We draw the following facts from Sat-terfield’s complaint. In June 2004, Satter-field pled guilty to certain federal criminal charges and was ordered to pay up to $1.7 million in restitution. Satterfield consulted various attorneys, including Malloy, to determine whether a declaration of bankruptcy would be appropriate. Malloy declined to represent Satterfield in bankruptcy proceedings, but obtained substantial information regarding Satterfield’s finances as part of the consultation process.

In August 2004, Satterfield voluntarily filed for Chapter 11 bankruptcy. The Office of the United States Trustee appointed Malloy as trustee of Satterfield’s estate. Although Satterfield did not object to the appointment, he contends that he was not fully advised of potential areas of conflict that might arise as a result of Malloy acting as trustee.

Over Satterfield’s objections, the bankruptcy court converted his Chapter 11 proceeding to Chapter 7 in February 2006. Malloy continued to serve as trustee of the estate following conversion. In March 2006, Malloy, acting in his capacity as trustee, filed an application to be appointed attorney of the estate.
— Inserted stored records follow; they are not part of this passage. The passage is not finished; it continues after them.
-- ==== Sys2Proof/Machine/LoadStore.lean ====
section
/-! DEFINITION. The meanings of the loads, stores, transfers, push, pull and clear (R204 to R218). At entry `pc` is already past the instruction
(R31); every meaning charges its base cost (R108, R140). -/

namespace Sys2Proof.Machine

/-- `TAP` (R212): all six flags from bits 5 to 0 of `A`. -/
def execTap (s : State) : Host.Outcome State Fault Refusal :=
  .next (charge 2 (s.setCc (Flags.ofImage s.a)))

/-- `TPA` (R213): `A` takes the flags image. -/
def execTpa (s : State) : Host.Outcome State Fault Refusal :=
  .next (charge 2 (s.setA s.cc.image))

/-- `TAB` (R210): `B <- A`. -/
def execTab (s : State) : Host.Outcome State Fault Refusal :=
  .next (charge 2 ((s.setB s.a).setCc (s.cc.withNzv (mov8 s.a))))

/-- `TBA` (R211): `A <- B`. -/
def execTba (s : State) : Host.Outcome State Fault Refusal :=
  .next (charge 2 ((s.setA s.b).setCc (s.cc.withNzv (mov8 s.b))))

/-- `TSX` (R214): `X <- SP + 1`; no flag. -/
def execTsx (s : State) : Host.Outcome State Fault Refusal :=
  .next (charge 4 (s.setX (s.sp + 1#16)))

/-- `PULA` (R217). -/
def execPula (s : State) : Host.Outcome State Fault Refusal :=
  .next (charge 4 (pullAcc .a s))

/-- `PULB` (R217). -/
def execPulb (s : State) : Host.Outcome State Fault Refusal :=
  .next (charge 4 (pullAcc .b s))

/-- `TXS` (R215): `SP <- X - 1`; no flag. -/
def execTxs (s : State) : Host.Outcome State Fault Refusal :=
  .next (charge 4 (s.setSp (s.x - 1#16)))

/-- `PSHA` (R216). -/
def execPsha (s : State) : Host.Outcome State Fault Refusal :=
  .next (charge 4 (pushAcc .a s))

/-- `PSHB` (R216). -/
def execPshb (s : State) : Host.Outcome State Fault Refusal :=
  .next (charge 4 (pushAcc .b s))

/-- `CLRA` (R218). -/
def execClra (s : State) : Host.Outcome State Fault Refusal :=
  .next (charge 2 (clearAcc .a s))

/-- `CLRB` (R218). -/
def execClrb (s : State) : Host.Outcome State Fault Refusal :=
  .next (charge 2 (clearAcc .b s))

/-- `CLR off8,X` (R218). -/
def execClrIdx (off8 : Byte) (s : State) : Host.Outcome State Fault Refusal :=
  .next (charge 7 (clearMem (.idx off8) s))

/-- `CLR addr16` (R218). -/
def execClrExt (addr16 : Word) (s : State) : Host.Outcome State Fault Refusal :=
  .next (charge 6 (clearMem (.ext addr16) s))

/-- `LDAA #imm8` (R204). -/
def execLdaaImm (imm8 : Byte) (s : State) : Host.Outcome State Fault Refusal :=
  .next (charge 2 (accOp aluLda .a (.imm imm8) s))

/-- `LDS #imm16` (R207). -/
def execLdsImm (imm16 : Word) (s : State) : Host.Outcome State Fault Refusal :=
  .next (charge 3 (loadSp (.imm imm16) s))

/-- `LDAA dir8` (R204). -/
def execLdaaDir (dir8 : Byte) (s : State) : Host.Outcome State Fault Refusal :=
  .next (charge 3 (accOp aluLda .a (.mem (.dir dir8)) s))

/-- `STAA dir8` (R205). -/
def execStaaDir (dir8 : Byte) (s : State) : Host.Outcome State Fault Refusal :=
  .next (charge 4 (storeAcc .a (.dir dir8) s))

/-- `LDS dir8` (R207). -/
def execLdsDir (dir8 : Byte) (s : State) : Host.Outcome State Fault Refusal :=
  .next (charge 4 (loadSp (.mem (.dir dir8)) s))

/-- `STS dir8` (R209). -/
def execStsDir (dir8 : Byte) (s : State) : Host.Outcome State Fault Refusal :=
  .next (charge 5 (storeWord s.sp (.dir dir8) s))

/-- `LDAA off8,X` (R204). -/
def execLdaaIdx (off8 : Byte) (s : State) : Host.Outcome State Fault Refusal :=
  .next (charge 5 (accOp aluLda .a (.mem (.idx off8)) s))

/-- `STAA off8,X` (R205). -/
def execStaaIdx (off8 : Byte) (s : State) : Host.Outcome State Fault Refusal :=
  .next (charge 6 (storeAcc .a (.idx off8) s))

/-- `LDS off8,X` (R207). -/
def execLdsIdx (off8 : Byte) (s : State) : Host.Outcome State Fault Refusal :=
  .next (charge 6 (loadSp (.mem (.idx off8)) s))

/-- `STS off8,X` (R209). -/
def execStsIdx (off8 : Byte) (s : State) : Host.Outcome State Fault Refusal :=
  .next (charge 7 (storeWord s.sp (.idx off8) s))

/-- `LDAA addr16` (R204). -/
def execLdaaExt (addr16 : Word) (s : State) : Host.Outcome State Fault Refusal :=
  .next (charge 4 (accOp aluLda .a (.mem (.ext addr16)) s))

/-- `STAA addr16` (R205). -/
def execStaaExt (addr16 : Word) (s : State) : Host.Outcome State Fault Refusal :=
  .next (charge 5 (storeAcc .a (.ext addr16) s))

/-- `LDS addr16` (R207). -/
def execLdsExt (addr16 : Word) (s : State) : Host.Outcome State Fault Refusal :=
  .next (charge 5 (loadSp (.mem (.ext addr16)) s))

/-- `STS addr16` (R209). -/
def execStsExt (addr16 : Word) (s : State) : Host.Outcome State Fault Refusal :=
  .next (charge 6 (storeWord s.sp (.ext addr16) s))

/-- `LDAB #imm8` (R204). -/
def execLdabImm (imm8 : Byte) (s : State) : Host.Outcome State Fault Refusal :=
  .next (charge 2 (accOp aluLda .b (.imm imm8) s))

/-- `LDX #imm16` (R206). -/
def execLdxImm (imm16 : Word) (s : State) : Host.Outcome State Fault Refusal :=
  .next (charge 3 (loadX (.imm imm16) s))

/-- `LDAB dir8` (R204). -/
def execLdabDir (dir8 : Byte) (s : State) : Host.Outcome State Fault Refusal :=
  .next (charge 3 (accOp aluLda .b (.mem (.dir dir8)) s))

/-- `STAB dir8` (R205). -/
def execStabDir (dir8 : Byte) (s : State) : Host.Outcome State Fault Refusal :=
  .next (charge 4 (storeAcc .b (.dir dir8) s))

/-- `LDX dir8` (R206). -/
def execLdxDir (dir8 : Byte) (s : State) : Host.Outcome State Fault Refusal :=
  .next (charge 4 (loadX (.mem (.dir dir8)) s))

/-- `STX dir8` (R208). -/
def execStxDir (dir8 : Byte) (s : State) : Host.Outcome State Fault Refusal :=
  .next (charge 5 (storeWord s.x (.dir dir8) s))

/-- `LDAB off8,X` (R204). -/
def execLdabIdx (off8 : Byte) (s : State) : Host.Outcome State Fault Refusal :=
  .next (charge 5 (accOp aluLda .b (.mem (.idx off8)) s))

/-- `STAB off8,X` (R205). -/
def execStabIdx (off8 : Byte) (s : State) : Host.Outcome State Fault Refusal :=
  .next (charge 6 (storeAcc .b (.idx off8) s))

/-- `LDX off8,X` (R206). -/
def execLdxIdx (off8 : Byte) (s : State) : Host.Outcome State Fault Refusal :=
  .next (charge 6 (loadX (.mem (.idx off8)) s))

/-- `STX off8,X` (R208). -/
def execStxIdx (off8 : Byte) (s : State) : Host.Outcome State Fault Refusal :=
  .next (charge 7 (storeWord s.x (.idx off8) s))

/-- `LDAB addr16` (R204). -/
def execLdabExt (addr16 : Word) (s : State) : Host.Outcome State Fault Refusal :=
  .next (charge 4 (accOp aluLda .b (.mem (.ext addr16)) s))

/-- `STAB addr16` (R205). -/
def execStabExt (addr16 : Word) (s : State) : Host.Outcome State Fault Refusal :=
  .next (charge 5 (storeAcc .b (.ext addr16) s))

/-- `LDX addr16` (R206). -/
def execLdxExt (addr16 : Word) (s : State) : Host.Outcome State Fault Refusal :=
  .next (charge 5 (loadX (.mem (.ext addr16)) s))

/-- `STX addr16` (R208). -/
def execStxExt (addr16 : Word) (s : State) : Host.Outcome State Fault Refusal :=
  .next (charge 6 (storeWord s.x (.ext addr16) s))

end Sys2Proof.Machine
end

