-- ==== Sys2Proof/Laws/WellFormed.lean ====
section
/-! SUPPORT. The checks of a memory map read as propositions (R60, R87). -/

namespace Sys2Proof

theorem Segment.contains_iff (g : Segment) (a : Word) :
    g.contains a = true ↔ g.base.toNat ≤ a.toNat ∧ a.toNat < g.base.toNat + g.length := by
  unfold Segment.contains Segment.limit
  simp

theorem Segment.fits_iff (g : Segment) : g.fits = true ↔ g.base.toNat + g.length ≤ 65536 := by
  unfold Segment.fits Segment.limit
  simp

theorem Segment.apart_iff (g k : Segment) :
    Segment.apart g k = true ↔
      g.length = 0 ∨ k.length = 0 ∨ g.base.toNat + g.length ≤ k.base.toNat ∨ k.base.toNat + k.length ≤ g.base.toNat := by
  unfold Segment.apart Segment.limit
  simp [or_assoc]

/-- Segments that pass the test of R87 share no address. -/
theorem Segment.not_contains_both {g k : Segment} (h : Segment.apart g k = true) (a : Word) :
    ¬(g.contains a = true ∧ k.contains a = true) := by
  rw [Segment.contains_iff, Segment.contains_iff]
  rw [Segment.apart_iff] at h
  omega

theorem MemMap.wf_iff (m : MemMap) (handlers : List HandlerId) :
    MemMap.wf m handlers = true ↔
      (∀ g ∈ m, g.fits = true) ∧ MemMap.apart m = true ∧ (∀ g ∈ m, g.handled handlers = true) := by
  simp [MemMap.wf, and_assoc]

theorem MemMap.apart_iff (m : MemMap) : MemMap.apart m = true ↔ m.Pairwise fun g k => Segment.apart g k = true := by
  induction m with
  | nil => simp [MemMap.apart]
  | cons g m ih => simp [MemMap.apart, ih]

end Sys2Proof
end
Satterfield moved to disqualify Malloy as trustee and attorney for his estate, arguing that Malloy had violated provisions of the Bankruptcy Code and raising by implication questions of Malloy’s compliance with professional ethical duties.

Satterfield alleges that as a result of this motion, “Malloy engaged in a continuous course of conduct between 2006 and 2008 designed to retaliate against [Satterfield] for having raised an objection to [Malloy’s] status as trustee and attorney for the [estate].” Specifically, Satterfield contends that Malloy: (1) deliberately acted to dissipate the value of the estate; (2) refused to report rents received as income, causing Satterfield to be assessed penalties and interest by the Internal Revenue Service; (3) allowed foreclosure on certain properties rather than making a good faith effort to sell them; (4) failed to provide for the adequate upkeep of estate property; (5) failed to preserve the value of property subject to foreclosure; (6) failed to preserve and/or prosecute a claim of reverse condemnation against the City of Tulsa; and (7) failed to exercise reasonable care in renting certain property to an individual *279 who engaged in illegal activity on the property.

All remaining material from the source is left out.